The price on landscape timbers has finally dropped, so I'm getting ready to build my new raised hop beds. I'll prep everything this summer, and transplant late winter before they come out of dormancy.
How deep will rhizomes go before tunneling under an obstacle and popping up on the other side?
I know the roots can grow very deep, but the rhizomes typically grow horizontally near the surface. I want to lay enough courses of timber to fully contain each plant, but don't want to waste money, effort and soil installing extra courses that aren't necessary. I'm guessing that when they hit an obstacle, most of the time they'll turn towards the surface. I just don't want to deal with the ones that head down instead, then pop up in the middle of my yard a year later.

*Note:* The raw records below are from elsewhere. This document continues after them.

/-- The trigger record of a trace, armed with its slot in a state: what the slot shows already it does not gain (R307). -/
def traceOf (sid : Word) (bits : Half) (r : Bytes) : Trace :=
  { slot := u16 r 0, signal := u8 r 2, cond := u8 r 3, pre := u16 r 4, dec := u16 r 6, level := w32 r 8, state := 1
    holder := sid, lastBits := bits }

/-- A trace buffer is armed by another session (R41). -/
def traceElsewhere (s : State) (b : Nat) (sid : Word) : Option Word := match tfind s.lpe.traces b with
  | some t => if (t.state = 1 ∨ t.state = 2) ∧ t.holder ≠ sid ∧ t.holder ≠ 0 then some t.holder else none
  | none => none

/-- TRACE_ARM (R307). -/
def traceArmBody (c : Call) (s : State) : State × Reply :=
  let b := u8 c.payload 0
  let r := c.payload.drop 4
  if c.payload.length ≠ 20 then no stLength s
  else if 7 < b ∨ slice c.payload 1 3 ≠ zeros 3 then no stOutOfRange s
  else match traceElsewhere s b c.sid with
    | some h => (s, .busy (holderBytes s h))
    | none =>
      if 1023 < u16 r 0 ∨ 4 < u8 r 2 ∨ 5 < u8 r 3 ∨ sfinite (w32 r 8) = false ∨ u32 r 12 ≠ 0 then no stOutOfRange s
      else yes [] { s with lpe := { s.lpe with traces := tset s.lpe.traces b (traceOf c.sid (slotWord (slotState s (u16 r 0))) r) } }

/-- TRACE_READ (R308). -/
def traceReadBody (c : Call) (s : State) : State × Reply :=
  let b := u8 c.payload 0
  let count := u16 c.payload 2
  let first := u32 c.payload 4
  if c.payload.length ≠ 8 then no stLength s
  else if count = 0 ∨ c.limit < 8 + 4 * count then no stReadCount s
  else if c.cap < 8 + 4 * count then no stRspSpace s
  else if 7 < b ∨ 65535 < first ∨ u8 c.payload 1 ≠ 0 then no stOutOfRange s
  else match (tfind s.lpe.traces b).filter (fun t => decide (t.state = 3)) with
    | none => no stNotFound s
    | some t =>
      let vs := (t.samples.drop first).take count
      yes (le32 first ++ le32 vs.length ++ vs.flatMap f32Bytes) s

/-- Traces held by a session that closes are released: the buffer stays armed, without a holder (R40, R41). -/
def releaseTraces (sid : Word) (s : State) : State :=
  { s with lpe := { s.lpe with traces := s.lpe.traces.map (fun e =>
    if e.2.holder = sid then (e.1, { e.2 with holder := 0 }) else e) } }

/-- LOOP_ALIVE_TOGGLE: ALIVE toggles every 1 ms while the engine evaluates (R305, R311). -/
def aliveToggle (s : State) : State :=
  if loopsRun s && everyDue s s.lpe.aliveAt tickMs then
    { s with lpe := { s.lpe with alive := !s.lpe.alive, aliveAt := some (now s) } }
  else s

end Sys2Proof.Machine
end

I had mine in two temporary locations for a while. One was right where the patio, lawn, and the planter next to the house is. The planter and lawn are separated by concrete curbing and I still haven't seen any hops trying to come up through the lawn.
My other temporary location was over in the corner of our yard where the previous owner had put down some 12x12 concrete pavers. I pulled a couple of pavers up and planted my hops there. When I finally built my trellis I dug them all up and moved them to their permanent home. They had sent out a ton of rhizomes under the pavers, but none of them were more than three or four inches down.
So long story short, based on my experience they don't tend to burrow under obstacles much.